What is being asked
Find the line with "def colUnits : List" in the records below. Copy it and every line after it, up to and including the line with "def sending (ts".

[Dataset entries]
-- ==== Sys2Proof/Tests/WitnessStreams.lean ====
section
/-! SUPPORT. States that meet the hypotheses of the statements about stream queues, stream instructions and the
Colonnade, clause by clause. They are states of core 1 and its queue 3. -/

namespace Sys2Proof.Tests

-- One theorem at a time: checked side by side they would each wait in a thread of their own.
set_option Elab.async false

open Machine

/-- Words of stream instructions, from the table of R271. -/
def sEnd : Word := 0
def sSet : Word := 0x1000000000000040
def sAdd : Word := 0x2000FFFFFFFFFFC0
def sLoop : Word := 0x3000000200000001
def sEmit : Word := 0x4004000000000000
def sEmitNone : Word := 0x4000000000000000
def sGather : Word := 0x5000000480000008
def sMarkSet : Word := 0x6400000000000002
def sMarkNot : Word := 0x6400000000000003
def sSignal : Word := 0x7000000000000005
def sBad : Word := 0x8000000000000000

/-- Queue 3 of core 1 in a state, with a program, its source in CM at 0x1000 and its destination at 0x2000. -/
def queue (st : Nat) (ws : List Word) : State :=
  let s := ws.zipIdx.foldl (fun s w => s.setWord (.strProg 1 3 w.2) w.1.toNat) evented
  let s := (s.setFld (.strQSrc 1 3) F.strQSrcBase ((coreBase 1 + 0x1000) / 64)).setFld (.strQDst 1 3) F.strQDstBase
    ((coreBase 1 + 0x2000) / 64)
  (s.setFld (.strQStat 1 3) F.strQStatState st).setFld (.strQCtl 1 3) F.strQCtlEvent 6
def withQ (f : StrQ → StrQ) (s : State) : State := s.modStrq 1 3 f
/-- Transfers: within CM, from the Orangery into CM, to another device, to Fife's port. -/
def toCm : Transfer := ⟨4, coreBase 1 + 0x1000, coreBase 1 + 0x2000, false, 2, false⟩
def fromOrg : Transfer := ⟨4, orgBase + 0x40, coreBase 1 + 0x2000, false, 2, false⟩
def toPeer : Transfer := ⟨4, coreBase 1 + 0x1000, 2 ^ 47 + 5 * 2 ^ 35, false, 2, false⟩
def flying (t : Transfer) (st : Nat) : State := withQ (fun x => { x with inflight := [t], nextId := 5 }) (queue st [sSet])
def stArgs : StArgs := ⟨3, 2, 7, 4, 6, 9, true⟩
def pushOp : StOp := ⟨2, 7, 5, 3, 0, 0, 4, 6, 9, true⟩
def pushing : State := (queue strIdle []).modCore 1 fun x => { x with stq := [pushOp] }
def fullGh (s : State) : State := s.modGh 4 fun g => { g with queues := [(0, List.replicate 256 ⟨[], 0, 0, none, [], [], none, none⟩)] }

/-- Colonnade descriptors: two units to cores 4 and 5 with both events, one without LEN, one that is illegal; a
transfer waiting, under way, and sent. -/
def colBytes (mask len : Byte) : List Byte := [mask, 0, 0, 0, 0x10, 0, 0, 0, len, 0, 0, 0, 0x20, 0, 0, 0, 0x83, 0x84] ++ List.replicate 14 0
def colBad : List Byte := List.replicate 31 0 ++ [1]
def colAt (bs : List Byte) : State := plainMode.wr (coreBase 1 + 64) bs
def colUnits : List UnitP := [⟨List.replicate 64 3, false⟩, ⟨List.replicate 64 5, false⟩]
def colT (start : Option Nat) (sent : Bool) : ColTransfer := ⟨colBytes 0x30 2, 0, start, sent, colUnits, [4, 5], 2⟩
def sending (ts : List ColTransfer) : State := (plainMode.setFld (.cmcStatus 4) F.cmcStatusVmode 0).modCore 1 fun x => { x with colon := ts }
/-- Core 3 has a transfer under way that needs the link from core 3. -/
def clashing : State := (sending [colT none false]).modCore 3 fun x => { x with colon := [colT (some 0) false] }

theorem queue_settled : (queue strRunning [sSet, sEnd]).Settled 1 ∧ (queue strIdle [sSet, sEnd]).Settled 1 ∧
    (queue strFaulted [sBad]).Settled 1 ∧ (queue strMark [sMarkSet]).Settled 1 ∧ pushing.Settled 1 ∧
    (flying toCm strRunning).Settled 1 ∧ (flying toPeer strRunning).Settled 1 := by
  unfold State.Settled
  decide +kernel
/-- The stream slot's operations in running and idle states of the queue; a full Glasshouse queue. -/
theorem streamSlot_calm : (queue strRunning [sSet, sEnd]).Calm 1 2 ∧ (queue strIdle [sSet, sEnd]).Calm 1 2 ∧
    (fullGh (queue strIdle [sSet, sEnd])).Calm 1 2 := by
  unfold State.Calm State.Settled
  decide +kernel
theorem witness_streamSlot : ∀ k ∈ [1, 2, 3, 4, 5], (queue strRunning [sSet, sEnd]).Ready 1 2 (.st k stArgs) ∧
    (queue strIdle [sSet, sEnd]).Ready 1 2 (.st k stArgs) ∧ (fullGh (queue strIdle [sSet, sEnd])).Ready 1 2 (.st k stArgs) := by
  have h : ∀ s ∈ [queue strRunning [sSet, sEnd], queue strIdle [sSet, sEnd], fullGh (queue strIdle [sSet, sEnd])],
    ∀ k ∈ [1, 2, 3, 4, 5], bundleStall s 1 2 [.st k stArgs] = none ∧ opFault s 1 2 [.st k stArgs] (.st k stArgs) = 0 := by
    decide +kernel
  obtain ⟨c1, c2, c3⟩ := streamSlot_calm
  exact fun k hk => ⟨⟨c1, h _ (by simp) k hk⟩, ⟨c2, h _ (by simp) k hk⟩, ⟨c3, h _ (by simp) k hk⟩⟩
theorem witness_StreamQueueControl :
    (queue strRunning [sSet, sEnd]).dead = false ∧ (queue strRunning [sSet, sEnd]).coreOut 1 = false ∧
    (queue strRunning [sSet, sEnd]).Reaches (.core 1) (regAddr (.strQCtl 1 3)) ∧
    (∀ x ∈ [StrReg.src, .dst, .ir 2, .prog 31], (queue strIdle [sSet]).Reaches (.core 1) (regAddr (strRegOf 1 3 x))) ∧
    (queue strRunning [sSet, sEnd]).strLive 1 3 = true ∧ (queue strIdle [sSet, sEnd]).strLive 1 3 = false ∧
    (progCheck ((queue strIdle [sSet, sEnd]).strWord 1 3) 32 0 []).code = 0 ∧
    (progCheck ((queue strIdle [sBad]).strWord 1 3) 32 0 []).code ≠ 0 ∧
    depthSum (queue strIdle [sSet]) 1 = 128 ∧ ¬ (64 < 64 ∨ 256 < 128 - max 1 8 + max 1 64) ∧
    F.strQCtlQdepth.of (F.strQCtlQdepth.put 0 64) + F.strQCtlStart.of (F.strQCtlQdepth.put 0 64) + F.strQCtlStop.of (F.strQCtlQdepth.put 0 64) = 64 ∧
    stArgs.q = 3 ∧ (((queue strIdle [sSet]).gh 6).q 0).length < 256 ∧ 256 ≤ (((fullGh (queue strIdle [sSet])).gh 4).q 0).length ∧
    ((queue strIdle [sSet]).core 1).stq = [] ∧ (pushing.core 1).stq = [pushOp] ∧ pushOp.code = 5 ∧
    ((pushing.gh pushOp.stk).q 0).length < 256 ∧ ((flying toCm strRunning).strq 1 3).inflight ≠ [] ∧
    ((withQ (fun x => { x with fault := 0x25 }) (queue strRunning [])).strq 1 3).fault ≠ 0 ∧
    ((withQ (fun x => { x with stopping := true }) (queue strRunning [])).strq 1 3).stopping = true ∧
    (queue strDraining []).strState 1 3 = strDraining := by
  unfold State.Reaches
  decide +kernel
/-- The queue executes its present instruction, of opcode k, in its turn; the state when its turn has come. -/
def goes (s : State) (k : Nat) : Bool := strReady s 1 3 && !strHeld s 1 3 && strOp s 1 3 == k
def turned (s : State) : State :=
  let turn := strTake s 1 3 16 ((s.core 1).strTurn.goOn (max (s.cyc 1) (s.strq 1 3).free))
  ((s.modCore 1 fun c => { c with strTurn := turn }).toCyc 1 turn.cyc).modStrq 1 3 fun y => { y with free := turn.cyc + 1 }
def nothing (s : State) : Bool := ((turned s).strq 1 3).todo.isEmpty && ((turned s).strq 1 3).cut == 0
/-- EMITs through a handle: with a length, and of handle 0. -/
def sEmitLen : Word := 0x4003000000000000
def sEmitTile : Word := 0x4001000000000000
theorem witness_StreamInstructionsExecute_emits :
    (∀ e ∈ [(4, sEmit), (4, sEmitNone), (4, sEmitLen), (4, sEmitTile)], goes (queue strRunning [e.2, sEnd]) e.1 = true) ∧
    nothing (queue strRunning [sEmit, sEnd]) = true ∧ nothing (queue strRunning [sEmitNone, sEnd]) = true ∧
    siSh sEmit.toNat = false ∧ siLen sEmit.toNat ≠ 0 ∧ siLen sEmitNone.toNat = 0 ∧ siSh sEmitLen.toNat = true ∧
    siLen sEmitLen.toNat ≠ 0 ∧ siSh sEmitTile.toNat = true ∧ siLen sEmitTile.toNat = 0 ∧ siDkind sEmitTile.toNat < 2 ∧
    (resolve 0 false (turned (queue strRunning [sEmitTile, sEnd]))).2.1 ≠ 0 ∧
    (let u := turned (queue strRunning [sEmit, sEnd])
     (emitList 1 3 sEmit.toNat u).2.strq 1 3 = u.strq 1 3 ∧ (u.strq 1 3).fault = 0 ∧
     ∀ t ∈ (emitList 1 3 sEmit.toNat u).1, isRemote t.dst = false) := by decide +kernel
/-- A GATHER with two bits of its bitmap set, one whose bitmap lies past the end, one of no length. -/
def sGatherPast : Word := 0x50000004800FFFFF
def gathering (w : Word) : State := (queue strRunning [w, sEnd]).wr (coreBase 1 + 64) [5]
def sGatherLen : Word := 0x5004000480000008
def waitingTodo (w : Word) : State := withQ (fun x => { x with todo := [toCm] }) (queue strRunning [w, sEnd])
theorem witness_StreamInstructionsExecute_gathers :
    (∀ e ∈ [(5, sGather), (5, sGatherPast), (5, sGatherLen)], goes (gathering e.2) e.1 = true) ∧ nothing (gathering sGather) = true ∧
    siLen sGatherLen.toNat ≠ 0 ∧ bitsOf sGatherLen.toNat 43 31 ≠ 0 ∧
    bitsOf sGatherLen.toNat 19 0 * 8 + ceilDiv (bitsOf sGatherLen.toNat 43 31) 8 ≤ cmSize ∧
    (bgReach 12 (coreBase 1 + bitsOf sGatherLen.toNat 19 0 * 8) (ceilDiv (bitsOf sGatherLen.toNat 43 31) 8) false
      (turned (gathering sGatherLen))).2 = false ∧
    (let r := gatherList 1 3 sGatherLen.toNat (turned (gathering sGatherLen))
     (r.2.2.2.strq 1 3).fault = 0 ∧ ∀ t ∈ r.1, isRemote t.dst = false) ∧
    ((gatherList 1 3 sGatherPast.toNat (turned (gathering sGatherPast))).2.2.2.strq 1 3).fault ≠ 0 ∧
    goes (waitingTodo sEmit) 4 = true ∧ goes (waitingTodo sGather) 5 = true ∧
    ((turned (waitingTodo sEmit)).strq 1 3).todo = [toCm] ∧ isRemote toCm.dst = false := by decide +kernel
theorem witness_StreamInstructionsExecute :
    (∀ e ∈ [(1, sSet), (2, sAdd), (3, sLoop), (4, sEmit), (4, sEmitNone), (5, sGather), (6, sMarkSet), (6, sMarkNot), (7, sSignal), (0, sEnd)],
      goes (queue strRunning [e.2, sEnd]) e.1 = true) ∧
    bitAt sAdd.toNat 55 = false ∧ goes (queue strRunning [0x2080000000000000, sEnd]) 2 = true ∧
    ((withQ (fun x => { x with signals := [⟨5, 3⟩] }) (flying toCm strRunning)).strq 1 3).signals = [⟨5, 3⟩] ∧
    strReady (queue strIdle [sSet]) 1 3 = false ∧
    lastBefore ((queue strRunning [sEmitNone, sEnd]).strWord 1 3) ((queue strRunning [sEmitNone, sEnd]).fld (.strQDst 1 3) F.strQDstBase * 64)
      4096 (posNext ((queue strRunning [sEmitNone, sEnd]).strWord 1 3) ((queue strRunning [sEmitNone, sEnd]).strPos 1 3)) = some true ∧
    (let s := queue strRunning [sEmit]; xferFault s (s.fld (.strQSrc 1 3) F.strQSrcBase * 64) 128 (strDest s 1 3 sEmit.toNat 0) = 0 ∧
      strRoom s 1 3 = true ∧ isRemote (strDest s 1 3 sEmit.toNat 0).a = false) ∧
    (let s := queue strRunning [sEmit]; xferFault s (coreBase 1 + cmSize - 64) 128 (strDest s 1 3 sEmit.toNat 0) ≠ 0) ∧
    siLen sGather.toNat = 0 ∧ bitsOf sGather.toNat 19 0 * 8 + ceilDiv (bitsOf sGather.toNat 43 31) 8 ≤ cmSize ∧
    markHolds (queue strRunning [sMarkSet]) 1 3 sMarkSet.toNat = true ∧ markHolds (queue strRunning [sMarkNot]) 1 3 sMarkNot.toNat = false ∧
    (queue strMark [sMarkSet]).strState 1 3 = strMark ∧ markHolds (queue strMark [sMarkSet]) 1 3 sMarkSet.toNat = true ∧
    (∀ t ∈ [toCm], (4 : Nat) ≤ t.id) ∧ ((flying fromOrg strRunning).strq 1 3).inflight = [fromOrg] ∧
    placeOf fromOrg.dst = .cm 1 0x2000 ∧ placeOf fromOrg.src = .orangery 0x40 ∧ 0x2000 + fromOrg.units * 64 ≤ cmSize ∧
    isRemote toPeer.dst = true ∧ (0x25 : Byte).toNat ≠ ecWatchdog ∧ (0x25 : Byte).toNat ≠ 0 ∧ (0x25 : Byte).toNat < 0x40 := by
  decide +kernel

theorem colonnade_settled : (sending [colT (some 0) false]).Settled 1 ∧ clashing.Settled 1 := by
  unfold State.Settled
  decide +kernel
theorem witness_ColonnadeTransfers :
    clashing.dead = false ∧ clashing.vmode 4 = false ∧ (2 : Nat) * 32 + 32 ≤ cmSize ∧
    ((colAt (colBytes 0x30 2)).cm 1 64 32 = colBytes 0x30 2) ∧ colFault colBad ≠ 0 ∧
    colFault (colBytes 0x30 2) = 0 ∧ (colDesc (colBytes 0x30 0)).len = 0 ∧ colFault (colBytes 0x30 0) = 0 ∧
    (colDesc (colBytes 0x30 2)).mask ≠ 0 ∧ (colDesc (colBytes 0x30 2)).len ≠ 0 ∧
    (clashing.core 1).colon = colT none false :: [] ∧ (colT none false).start = none ∧
    (∃ p ∈ allCol clashing, (p.2.start.isSome = true ∨ p.2.arr < (colT none false).arr) ∧ ¬ (p.1 = 1 ∧ p.2 = colT none false) ∧
      colClash clashing 1 (colT none false) p.1 p.2 = true) ∧
    (∀ p ∈ allCol (sending [colT none false]), ¬ (p.2.start.isSome = true ∨ p.2.arr < (colT none false).arr)) ∧
    clashing.vmode 1 = false ∧ (sending [colT none false]).chip.ringHold = [] ∧ clashing.dead = false ∧
    (∀ t ∈ ([colT (some 0) true] : List ColTransfer), t.start = none ∨ t.sent = true) ∧
    (colT (some 0) false).start = some 0 ∧ (colT (some 0) false).left ≠ [] ∧ (4 : CoreId).val ∈ (colT (some 0) false).left ∧
    (6 : CoreId).val ∉ (colT (some 0) false).left ∧ (colT (some 0) false).data.length = (colDesc (colT (some 0) false).desc).len ∧
    (∀ b ∈ (colT (some 0) false).data, b.bs.length = 64) ∧ (colT (some 0) true).sent = true ∧
    bitAt (colDesc (colBytes 0x30 2)).sevent 7 = true ∧ bitAt (colDesc (colBytes 0x30 2)).devent 7 = true := by decide +kernel

end Sys2Proof.Tests
end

Response
def colUnits : List UnitP := [⟨List.replicate 64 3, false⟩, ⟨List.replicate 64 5, false⟩]
def colT (start : Option Nat) (sent : Bool) : ColTransfer := ⟨colBytes 0x30 2, 0, start, sent, colUnits, [4, 5], 2⟩
def sending (ts : List ColTransfer) : State := (plainMode.setFld (.cmcStatus 4) F.cmcStatusVmode 0).modCore 1 fun x => { x with colon := ts }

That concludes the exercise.